Just arrived home after spending nine days in Toledo, Ohio. First let me congratulate So Yeon Ryu for her spectacular performance at the Jaime Farr Toledo Classic. Her six consecutive birdies on Sunday, left the rest of the field fighting for second place. She is very quickly becoming one of the elite golfers on the LPGA tour.

This week the tour moves to North Plains, Oregon, for the playing of the Safeway Classic Presented by Coca-Cola. My friend and writer for CSNNW.COM, Greg Crawford, points out that the Safeway Classic is the longest running non-major event on the LPGA schedule.

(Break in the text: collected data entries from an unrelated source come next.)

/-! ### withSg -/

@[simp] theorem State.withSg_xg (s : State) (x : SGState) : (s.withSg x).xg = s.xg := rfl
@[simp] theorem State.withSg_sg (s : State) (x : SGState) : (s.withSg x).sg = x := rfl
@[simp] theorem State.withSg_fe (s : State) (x : SGState) : (s.withSg x).fe = s.fe := rfl
@[simp] theorem State.withSg_fd (s : State) (x : SGState) : (s.withSg x).fd = s.fd := rfl
@[simp] theorem State.withSg_he (s : State) (x : SGState) : (s.withSg x).he = s.he := rfl
@[simp] theorem State.withSg_hd (s : State) (x : SGState) : (s.withSg x).hd = s.hd := rfl
@[simp] theorem State.withSg_ma (s : State) (x : SGState) : (s.withSg x).ma = s.ma := rfl
@[simp] theorem State.withSg_line (s : State) (x : SGState) : (s.withSg x).line = s.line := rfl
@[simp] theorem State.withSg_now (s : State) (x : SGState) : (s.withSg x).now = s.now := rfl
@[simp] theorem State.withSg_bridge (s : State) (x : SGState) : (s.withSg x).bridge = s.bridge := rfl
@[simp] theorem State.withSg_wd (s : State) (x : SGState) : (s.withSg x).wd = s.wd := rfl
@[simp] theorem State.withSg_host (s : State) (x : SGState) : (s.withSg x).host = s.host := rfl
@[simp] theorem State.withSg_cmds (s : State) (x : SGState) : (s.withSg x).cmds = s.cmds := rfl
@[simp] theorem State.withSg_agenda (s : State) (x : SGState) : (s.withSg x).agenda = s.agenda := rfl
@[simp] theorem State.withSg_freeCtr (s : State) (x : SGState) : (s.withSg x).freeCtr = s.freeCtr := rfl
@[simp] theorem State.withSg_reqOf (s : State) (x : SGState) (i : Nat) : (s.withSg x).reqOf i = s.reqOf i := rfl
@[simp] theorem State.withSg_resOf (s : State) (x : SGState) (i : Nat) : (s.withSg x).resOf i = s.resOf i := rfl
@[simp] theorem State.withSg_taskOf (s : State) (x : SGState) (i : Nat) : (s.withSg x).taskOf i = s.taskOf i := rfl
@[simp] theorem State.withSg_resultOf (s : State) (x : SGState) (i : Nat) : (s.withSg x).resultOf i = s.resultOf i := rfl
@[simp] theorem State.withSg_blocked (s : State) (x : SGState) (i : Nat) : (s.withSg x).blocked i = s.blocked i := rfl

/-! ### withFe -/

@[simp] theorem State.withFe_xg (s : State) (x : FEState) : (s.withFe x).xg = s.xg := rfl
@[simp] theorem State.withFe_sg (s : State) (x : FEState) : (s.withFe x).sg = s.sg := rfl
@[simp] theorem State.withFe_fe (s : State) (x : FEState) : (s.withFe x).fe = x := rfl
@[simp] theorem State.withFe_fd (s : State) (x : FEState) : (s.withFe x).fd = s.fd := rfl
@[simp] theorem State.withFe_he (s : State) (x : FEState) : (s.withFe x).he = s.he := rfl
@[simp] theorem State.withFe_hd (s : State) (x : FEState) : (s.withFe x).hd = s.hd := rfl
@[simp] theorem State.withFe_ma (s : State) (x : FEState) : (s.withFe x).ma = s.ma := rfl
@[simp] theorem State.withFe_line (s : State) (x : FEState) : (s.withFe x).line = s.line := rfl
@[simp] theorem State.withFe_now (s : State) (x : FEState) : (s.withFe x).now = s.now := rfl
@[simp] theorem State.withFe_bridge (s : State) (x : FEState) : (s.withFe x).bridge = s.bridge := rfl
@[simp] theorem State.withFe_wd (s : State) (x : FEState) : (s.withFe x).wd = s.wd := rfl
@[simp] theorem State.withFe_host (s : State) (x : FEState) : (s.withFe x).host = s.host := rfl
@[simp] theorem State.withFe_cmds (s : State) (x : FEState) : (s.withFe x).cmds = s.cmds := rfl
@[simp] theorem State.withFe_agenda (s : State) (x : FEState) : (s.withFe x).agenda = s.agenda := rfl
@[simp] theorem State.withFe_freeCtr (s : State) (x : FEState) : (s.withFe x).freeCtr = s.freeCtr := rfl
@[simp] theorem State.withFe_reqOf (s : State) (x : FEState) (i : Nat) : (s.withFe x).reqOf i = s.reqOf i := rfl
@[simp] theorem State.withFe_resOf (s : State) (x : FEState) (i : Nat) : (s.withFe x).resOf i = s.resOf i := rfl
@[simp] theorem State.withFe_taskOf (s : State) (x : FEState) (i : Nat) : (s.withFe x).taskOf i = s.taskOf i := rfl
@[simp] theorem State.withFe_resultOf (s : State) (x : FEState) (i : Nat) : (s.withFe x).resultOf i = s.resultOf i := rfl
@[simp] theorem State.withFe_blocked (s : State) (x : FEState) (i : Nat) : (s.withFe x).blocked i = s.blocked i := rfl

/-! ### withFd -/

@[simp] theorem State.withFd_xg (s : State) (x : FDState) : (s.withFd x).xg = s.xg := rfl
@[simp] theorem State.withFd_sg (s : State) (x : FDState) : (s.withFd x).sg = s.sg := rfl
@[simp] theorem State.withFd_fe (s : State) (x : FDState) : (s.withFd x).fe = s.fe := rfl
@[simp] theorem State.withFd_fd (s : State) (x : FDState) : (s.withFd x).fd = x := rfl
@[simp] theorem State.withFd_he (s : State) (x : FDState) : (s.withFd x).he = s.he := rfl
@[simp] theorem State.withFd_hd (s : State) (x : FDState) : (s.withFd x).hd = s.hd := rfl
@[simp] theorem State.withFd_ma (s : State) (x : FDState) : (s.withFd x).ma = s.ma := rfl
@[simp] theorem State.withFd_line (s : State) (x : FDState) : (s.withFd x).line = s.line := rfl
@[simp] theorem State.withFd_now (s : State) (x : FDState) : (s.withFd x).now = s.now := rfl
@[simp] theorem State.withFd_bridge (s : State) (x : FDState) : (s.withFd x).bridge = s.bridge := rfl
@[simp] theorem State.withFd_wd (s : State) (x : FDState) : (s.withFd x).wd = s.wd := rfl
@[simp] theorem State.withFd_host (s : State) (x : FDState) : (s.withFd x).host = s.host := rfl
@[simp] theorem State.withFd_cmds (s : State) (x : FDState) : (s.withFd x).cmds = s.cmds := rfl
@[simp] theorem State.withFd_agenda (s : State) (x : FDState) : (s.withFd x).agenda = s.agenda := rfl
@[simp] theorem State.withFd_freeCtr (s : State) (x : FDState) : (s.withFd x).freeCtr = s.freeCtr := rfl
@[simp] theorem State.withFd_reqOf (s : State) (x : FDState) (i : Nat) : (s.withFd x).reqOf i = s.reqOf i := rfl
@[simp] theorem State.withFd_resOf (s : State) (x : FDState) (i : Nat) : (s.withFd x).resOf i = s.resOf i := rfl
@[simp] theorem State.withFd_taskOf (s : State) (x : FDState) (i : Nat) : (s.withFd x).taskOf i = s.taskOf i := rfl
@[simp] theorem State.withFd_resultOf (s : State) (x : FDState) (i : Nat) : (s.withFd x).resultOf i = s.resultOf i := rfl
@[simp] theorem State.withFd_blocked (s : State) (x : FDState) (i : Nat) : (s.withFd x).blocked i = s.blocked i := rfl

/-! ### withHe -/

@[simp] theorem State.withHe_xg (s : State) (x : HEState) : (s.withHe x).xg = s.xg := rfl
@[simp] theorem State.withHe_sg (s : State) (x : HEState) : (s.withHe x).sg = s.sg := rfl
@[simp] theorem State.withHe_fe (s : State) (x : HEState) : (s.withHe x).fe = s.fe := rfl
@[simp] theorem State.withHe_fd (s : State) (x : HEState) : (s.withHe x).fd = s.fd := rfl
@[simp] theorem State.withHe_he (s : State) (x : HEState) : (s.withHe x).he = x := rfl
@[simp] theorem State.withHe_hd (s : State) (x : HEState) : (s.withHe x).hd = s.hd := rfl
@[simp] theorem State.withHe_ma (s : State) (x : HEState) : (s.withHe x).ma = s.ma := rfl
@[simp] theorem State.withHe_line (s : State) (x : HEState) : (s.withHe x).line = s.line := rfl
@[simp] theorem State.withHe_now (s : State) (x : HEState) : (s.withHe x).now = s.now := rfl
@[simp] theorem State.withHe_bridge (s : State) (x : HEState) : (s.withHe x).bridge = s.bridge := rfl
@[simp] theorem State.withHe_wd (s : State) (x : HEState) : (s.withHe x).wd = s.wd := rfl
@[simp] theorem State.withHe_host (s : State) (x : HEState) : (s.withHe x).host = s.host := rfl
@[simp] theorem State.withHe_cmds (s : State) (x : HEState) : (s.withHe x).cmds = s.cmds := rfl
@[simp] theorem State.withHe_agenda (s : State) (x : HEState) : (s.withHe x).agenda = s.agenda := rfl
@[simp] theorem State.withHe_freeCtr (s : State) (x : HEState) : (s.withHe x).freeCtr = s.freeCtr := rfl
@[simp] theorem State.withHe_reqOf (s : State) (x : HEState) (i : Nat) : (s.withHe x).reqOf i = s.reqOf i := rfl
@[simp] theorem State.withHe_resOf (s : State) (x : HEState) (i : Nat) : (s.withHe x).resOf i = s.resOf i := rfl
@[simp] theorem State.withHe_taskOf (s : State) (x : HEState) (i : Nat) : (s.withHe x).taskOf i = s.taskOf i := rfl
@[simp] theorem State.withHe_resultOf (s : State) (x : HEState) (i : Nat) : (s.withHe x).resultOf i = s.resultOf i := rfl
@[simp] theorem State.withHe_blocked (s : State) (x : HEState) (i : Nat) : (s.withHe x).blocked i = s.blocked i := rfl

/-! ### withHd -/

@[simp] theorem State.withHd_xg (s : State) (x : HDState) : (s.withHd x).xg = s.xg := rfl
@[simp] theorem State.withHd_sg (s : State) (x : HDState) : (s.withHd x).sg = s.sg := rfl
@[simp] theorem State.withHd_fe (s : State) (x : HDState) : (s.withHd x).fe = s.fe := rfl
@[simp] theorem State.withHd_fd (s : State) (x : HDState) : (s.withHd x).fd = s.fd := rfl
@[simp] theorem State.withHd_he (s : State) (x : HDState) : (s.withHd x).he = s.he := rfl
@[simp] theorem State.withHd_hd (s : State) (x : HDState) : (s.withHd x).hd = x := rfl
@[simp] theorem State.withHd_ma (s : State) (x : HDState) : (s.withHd x).ma = s.ma := rfl
@[simp] theorem State.withHd_line (s : State) (x : HDState) : (s.withHd x).line = s.line := rfl
@[simp] theorem State.withHd_now (s : State) (x : HDState) : (s.withHd x).now = s.now := rfl
@[simp] theorem State.withHd_bridge (s : State) (x : HDState) : (s.withHd x).bridge = s.bridge := rfl
@[simp] theorem State.withHd_wd (s : State) (x : HDState) : (s.withHd x).wd = s.wd := rfl
@[simp] theorem State.withHd_host (s : State) (x : HDState) : (s.withHd x).host = s.host := rfl
@[simp] theorem State.withHd_cmds (s : State) (x : HDState) : (s.withHd x).cmds = s.cmds := rfl
@[simp] theorem State.withHd_agenda (s : State) (x : HDState) : (s.withHd x).agenda = s.agenda := rfl
@[simp] theorem State.withHd_freeCtr (s : State) (x : HDState) : (s.withHd x).freeCtr = s.freeCtr := rfl
@[simp] theorem State.withHd_reqOf (s : State) (x : HDState) (i : Nat) : (s.withHd x).reqOf i = s.reqOf i := rfl
@[simp] theorem State.withHd_resOf (s : State) (x : HDState) (i : Nat) : (s.withHd x).resOf i = s.resOf i := rfl
@[simp] theorem State.withHd_taskOf (s : State) (x : HDState) (i : Nat) : (s.withHd x).taskOf i = s.taskOf i := rfl
@[simp] theorem State.withHd_resultOf (s : State) (x : HDState) (i : Nat) : (s.withHd x).resultOf i = s.resultOf i := rfl
@[simp] theorem State.withHd_blocked (s : State) (x : HDState) (i : Nat) : (s.withHd x).blocked i = s.blocked i := rfl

It started way back in 1972, as the Portland Classic.

My pick this week is Stacy Lewis. Who is your's?

Here are some of the details of this event:
Mostly Harmless: Safeway Classic Preview & Pairings


----------



## 373 (Jun 9, 2006)

I think Jeong Jang is going to have a good week.

If you tell me you get to go to Oregon for the tournament, I'm REALLY going to be jealous. I live in year round sunshine and neither Miami nor Ft. Lauderdale host a LPGA event. Even the PGA event at Doral is a limited field.

We're doing something wrong down here.


----------



## tonyj5 (Nov 23, 2011)

Here are the pairings for the first 2 rounds: 

LPGAScoring.com .:. LPGA Leaderboard


----------



## 373 (Jun 9, 2006)

Oh boy, can I pick them? Jeong Jang withdrew. Maybe she couldn't stand the pressure of me picking her.


----------



## tonyj5 (Nov 23, 2011)

Here are the leaders after Friday's Round:

1 Mika Miyazato -7 
1 Sydnee Michaels -7 
3 Cristie Kerr -6 
3 Pornanong Phatlum -6 
3 Inbee Park -6 
6 Jee Young Lee -5 
6 So Yeon Ryu -5 
6 Alison Walshe -5 
6 Brittany Lincicome -5 
10 Paula Creamer -4 
10 Candie Kung -4 
10 Hee-Won Han -4 
10 Amy Yang -4 
10 Sandra Gal -4 
10 Amy Hung -4 
10 Karlin Beck -4


----------



## tonyj5 (Nov 23, 2011)

Here are the top 10 leaders after the second round round:

1 Mika Miyazato -11 
2- So Yeon Ryu -9 
3 Cristie Kerr -8 
3 Inbee Park -8 
5 Yani Tseng -7 
5 Paula Creamer -7 
5 Sydnee Michaels -7 
8 Hee-Won Han -6 
8 Amy Yang -6 
8 Brittany Lincicome -6


----------